> [PROBLEM REQUIREMENTS]
Go to the line containing "(999999999 < bits" in the records below and print it and every following line exactly, on through the line containing "data.toNat 1 ∧", then stop.

══ DATA PROVIDED ══

/-- DICT_STORE_WRITE (R606): the store takes the entries that are due; `fail` keeps them due and raises 0x0525. -/
def execDictStoreWrite (fail : Bool) (s : State) : Host.Outcome State Fault Refusal :=
  if s.dict.due = [] then done s
  else if fail then done (s.raise 0x0525 0 0)
  else done s.storeDue

end Sys2Proof.Machine
end

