-- ==== Sys2Proof/Machine/Step.lean ====
section
/-!
DEFINITION. A step takes the command at the front of the queue; an empty queue idles (assumption 7).
-/
namespace Sys2Proof.Machine
open Sys2Proof

/-- One step: the first waiting command is executed on the state with the rest of the queue. -/
def step (s : State) : Host.Outcome State Fault Refusal :=
  match s.pending with
  | [] => .next s
  | c :: rest => exec c { s with pending := rest }

/-- The state with the command that a word spells at the front of its queue. -/
def State.withFetchWord (s : State) (nbits w : Nat) : State :=
  match decodeTableWord nbits w with
  | none => s
  | some c => { s with pending := c :: s.pending }

end Sys2Proof.Machine
end

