/-- O35. Port and channel settings (R427, R433, R449, R451, R452, R455, R456): a write that passes its checks is taken; each refused write answers its code and
changes nothing else. The model's own readings and choices that it rests on: assumptions 91, 92, 93. Commands that this statement shows to complete
with their own effect: peCfgWrite, chCfgWrite, chQbvCtrlWrite, gateBankWrite, loftChWrite, peTodWrite. -/
def Obligations.PortSettings : Prop :=
  (∀ (s : State) (src : SrcId) (k : Fin 8) (data : Word64),
    (s.peRefusal src k data.toNat = none → ∃ t, exec (.peCfgWrite src k data) s = .next t ∧ t.answer = ⟨0, 0⟩ ∧ t.get (R.PE_CFG_CFG k) = bits data.toNat 0 3 ∧
      t.get (R.PE_CFG_REF k) = bit data.toNat 3 ∧ t.get (R.PE_CFG_RCV_DIV k) = bits data.toNat 8 10 ∧ t.get (R.PE_CFG_HAIRPIN k) = bits data.toNat 18 3 ∧
      t.get (R.PE_CFG_HP_EN k) = bit data.toNat 21) ∧
    (∀ code, s.peRefusal src k data.toNat = some code → exec (.peCfgWrite src k data) s = .next { s.commit (R.PE_CFG_CFG k).addr with answer := ⟨code, 0⟩ }) ∧
    (s.srcOk src = false → s.peRefusal src k data.toNat = some 0x0401) ∧
    (s.srcOk src = true → bits data.toNat 0 3 = 7 → s.peRefusal src k data.toNat = some 0x0402) ∧
    (∀ c : Fin 4, s.srcOk src = true → bits data.toNat 0 3 ≠ 7 → bits data.toNat 0 3 ≠ s.peCfg k → s.get (R.CH_CFG_EN (4 * k + c)) ≠ 0 →
      s.peRefusal src k data.toNat = some 0x0403)) ∧
  (∀ (s : State) (src : SrcId) (ch : Fin 32) (data : Word64), s.srcOk src = true → s.chExists ch = true → bits data.toNat 4 2 ≠ 3 →
    64 ≤ bits data.toNat 16 14 → bits data.toNat 16 14 ≤ 9600 → fecOk (s.peCfg (ch / 4)) (bits data.toNat 0 2) = true →
    (s.get (R.CH_CFG_EN ch) = 0 ∨ s.get (R.CH_CFG_FEC ch) = bits data.toNat 0 2 →
      ∃ t, exec (.chCfgWrite src ch data) s = .next t ∧ t.answer = ⟨0, 0⟩ ∧ t.get (R.CH_CFG_FEC ch) = bits data.toNat 0 2 ∧ t.get (R.CH_CFG_EN ch) = bit data.toNat 2 ∧
        t.get (R.CH_CFG_CORR_EN ch) = bit data.toNat 3 ∧ t.get (R.CH_CFG_END ch) = bits data.toNat 4 2 ∧ t.get (R.CH_CFG_MTU ch) = bits data.toNat 16 14 ∧
        OnlyRegs (s.commit (R.CH_CFG_EN ch).addr) t [R.CH_CFG_FEC ch, R.CH_CFG_EN ch, R.CH_CFG_CORR_EN ch, R.CH_CFG_END ch, R.CH_CFG_MTU ch]) ∧
    (s.get (R.CH_CFG_EN ch) ≠ 0 → s.get (R.CH_CFG_FEC ch) ≠ bits data.toNat 0 2 → exec (.chCfgWrite src ch data) s = .next { s.commit (R.CH_CFG_EN ch).addr with answer := ⟨0x0403, 0⟩ })) ∧
  (∀ (s : State) (src : SrcId) (ch : Fin 32) (data : Word64),
    (s.srcOk src = false → exec (.chCfgWrite src ch data) s = .next { s.commit (R.CH_CFG_EN ch).addr with answer := ⟨0x0401, 0⟩ }) ∧
    (s.srcOk src = true → (s.chExists ch = false ∨ bits data.toNat 0 2 = 3 ∨ bits data.toNat 4 2 = 3 ∨ bits data.toNat 16 14 < 64 ∨ 9600 < bits data.toNat 16 14) →
      exec (.chCfgWrite src ch data) s = .next { s.commit (R.CH_CFG_EN ch).addr with answer := ⟨0x0404, 0⟩ })) ∧
  (∀ (s : State) (src : SrcId) (ch : Fin 32) (data : Word64), s.srcOk src = true →
    ((bits data.toNat 32 18 < bits data.toNat 0 18 ∨ 131072 < bits data.toNat 32 18 ∨ bits data.toNat 32 18 = 0) →
      exec (.loftChWrite src ch data) s = .next { s.commit (R.LOFT_CH_MIN ch).addr with answer := ⟨0x040A, 0⟩ }) ∧
    (bits data.toNat 0 18 ≤ bits data.toNat 32 18 → 0 < bits data.toNat 32 18 → bits data.toNat 32 18 ≤ 131072 →
      (List.range 32).foldl (fun a c => a + (if c = ch.val then bits data.toNat 0 18 else s.get (R.LOFT_CH_MIN c))) 0 ≤ 131072 →
      ∃ t, exec (.loftChWrite src ch data) s = .next t ∧ t.answer = ⟨0, 0⟩ ∧ t.get (R.LOFT_CH_MIN ch) = bits data.toNat 0 18 ∧ t.get (R.LOFT_CH_CAP ch) = bits data.toNat 32 18 ∧
        OnlyRegs (s.commit (R.LOFT_CH_MIN ch).addr) t [R.LOFT_CH_MIN ch, R.LOFT_CH_CAP ch])) ∧
  (∀ (s : State) (src : SrcId) (data : Word64), s.srcOk src = true →
    (exec (.peTodWrite src true data) s = .next { s.commit (R.PE_TOD_W0.addr + 8) with answer := ⟨0, 0⟩, todS := some data.toNat }) ∧
    (999999999 < bits data.toNat 0 30 → exec (.peTodWrite src false data) s = .next { s.commit R.PE_TOD_W0.addr with answer := ⟨0x040F, 0⟩ }) ∧
    (bits data.toNat 0 30 ≤ 999999999 → ∃ t, exec (.peTodWrite src false data) s = .next t ∧ t.answer = ⟨0, 0⟩ ∧ t.get R.PE_TOD_BASE_NS = bits data.toNat 0 30 ∧
      t.get R.PE_TOD_W0 = bits data.toNat 32 16 ∧ t.todS = none ∧ t.todPrev = some (s.nowWide, s.tod) ∧
      t.get R.PE_TOD_S_BASE_S = (match s.todS with | some secs => secs % 2 ^ 48 | none => s.get R.PE_TOD_S_BASE_S % 2 ^ 48) ∧
      RegsKept s t [R.PE_TOD_BASE_NS, R.PE_TOD_W0, R.PE_TOD_S_BASE_S])) ∧
  (∀ (s : State) (src : SrcId) (ch : Fin 32) (data : BitVec 32), s.srcOk src = true → s.chExists ch = true →
    ((256 < bits data.toNat 8 9 ∨ 256 < bits data.toNat 17 9) → exec (.chQbvCtrlWrite src ch data) s = .next { s with answer := ⟨0x040C, 0⟩ }) ∧
    (bits data.toNat 8 9 ≤ 256 → bits data.toNat 17 9 ≤ 256 → (s.chan ch).gate = none →
      ∃ t, exec (.chQbvCtrlWrite src ch data) s = .next t ∧ t.answer = ⟨0, 0⟩ ∧ t.get (R.CH_QBV_CTRL_EN ch) = bit data.toNat 0 ∧ t.get (R.CH_QBV_CTRL_NEXT ch) = bit data.toNat 1 ∧
        t.get (R.CH_QBV_CTRL_LEN_0 ch) = bits data.toNat 8 9 ∧ t.get (R.CH_QBV_CTRL_LEN_1 ch) = bits data.toNat 17 9 ∧ (t.chan ch).gate = none) ∧
    (∀ g, bits data.toNat 8 9 = s.get (R.CH_QBV_CTRL_LEN_0 ch) → bits data.toNat 17 9 = s.get (R.CH_QBV_CTRL_LEN_1 ch) → bits data.toNat 8 9 ≤ 256 → bits data.toNat 17 9 ≤ 256 →
      (s.chan ch).gate = some g → bit data.toNat 0 = 0 →
      ∃ t, exec (.chQbvCtrlWrite src ch data) s = .next t ∧ (t.chan ch).gate = none ∧ t.get (R.CH_QBV_CTRL_RUNNING ch) = 0)) ∧
  (∀ (s : State) (src : SrcId) (ch : Fin 32) (bank : Fin 2) (e : Fin 256) (data : Word64), s.srcOk src = true → s.chExists ch = true →
    (∀ g, (s.chan ch).gate = some g → g.bank = bank.val → exec (.gateBankWrite src ch bank (some e) data) s = .next { s with answer := ⟨0x040B, 0⟩ }) ∧
    ((s.chan ch).gate = none → bits data.toNat 8 24 ≠ 0 → ∃ t, exec (.gateBankWrite src ch bank (some e) data) s = .next t ∧ t.answer = ⟨0, 0⟩ ∧
      t.get (R.CH_GCL_GATES ch bank e) = bits data.toNat 0 8 ∧ t.get (R.CH_GCL_INTERVAL ch bank e) = bits data.toNat 8 24 ∧
      OnlyRegs s t [R.CH_GCL_GATES ch bank e, R.CH_GCL_INTERVAL ch bank e]) ∧
    ((s.chan ch).gate = none → bits data.toNat 8 24 = 0 → exec (.gateBankWrite src ch bank (some e) data) s = .next { s with answer := ⟨0x040C, 0⟩ }) ∧
    ((s.chan ch).gate = none → 100 * 2 ^ 32 ≤ data.toNat → data.toNat < 2 ^ 63 → ∃ t, exec (.gateBankWrite src ch bank none data) s = .next t ∧ t.answer = ⟨0, 0⟩ ∧
      t.get (R.CH_QBV_CYCLE_CYCLE ch bank) = data.toNat ∧ OnlyRegs (s.commit (R.CH_QBV_CYCLE_CYCLE ch bank).addr) t [R.CH_QBV_CYCLE_CYCLE ch bank]))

═══

> [REPLY TO THE TASK]
    (999999999 < bits data.toNat 0 30 → exec (.peTodWrite src false data) s = .next { s.commit R.PE_TOD_W0.addr with answer := ⟨0x040F, 0⟩ }) ∧
    (bits data.toNat 0 30 ≤ 999999999 → ∃ t, exec (.peTodWrite src false data) s = .next t ∧ t.answer = ⟨0, 0⟩ ∧ t.get R.PE_TOD_BASE_NS = bits data.toNat 0 30 ∧
      t.get R.PE_TOD_W0 = bits data.toNat 32 16 ∧ t.todS = none ∧ t.todPrev = some (s.nowWide, s.tod) ∧
      t.get R.PE_TOD_S_BASE_S = (match s.todS with | some secs => secs % 2 ^ 48 | none => s.get R.PE_TOD_S_BASE_S % 2 ^ 48) ∧
      RegsKept s t [R.PE_TOD_BASE_NS, R.PE_TOD_W0, R.PE_TOD_S_BASE_S])) ∧
  (∀ (s : State) (src : SrcId) (ch : Fin 32) (data : BitVec 32), s.srcOk src = true → s.chExists ch = true →
    ((256 < bits data.toNat 8 9 ∨ 256 < bits data.toNat 17 9) → exec (.chQbvCtrlWrite src ch data) s = .next { s with answer := ⟨0x040C, 0⟩ }) ∧
    (bits data.toNat 8 9 ≤ 256 → bits data.toNat 17 9 ≤ 256 → (s.chan ch).gate = none →
      ∃ t, exec (.chQbvCtrlWrite src ch data) s = .next t ∧ t.answer = ⟨0, 0⟩ ∧ t.get (R.CH_QBV_CTRL_EN ch) = bit data.toNat 0 ∧ t.get (R.CH_QBV_CTRL_NEXT ch) = bit data.toNat 1 ∧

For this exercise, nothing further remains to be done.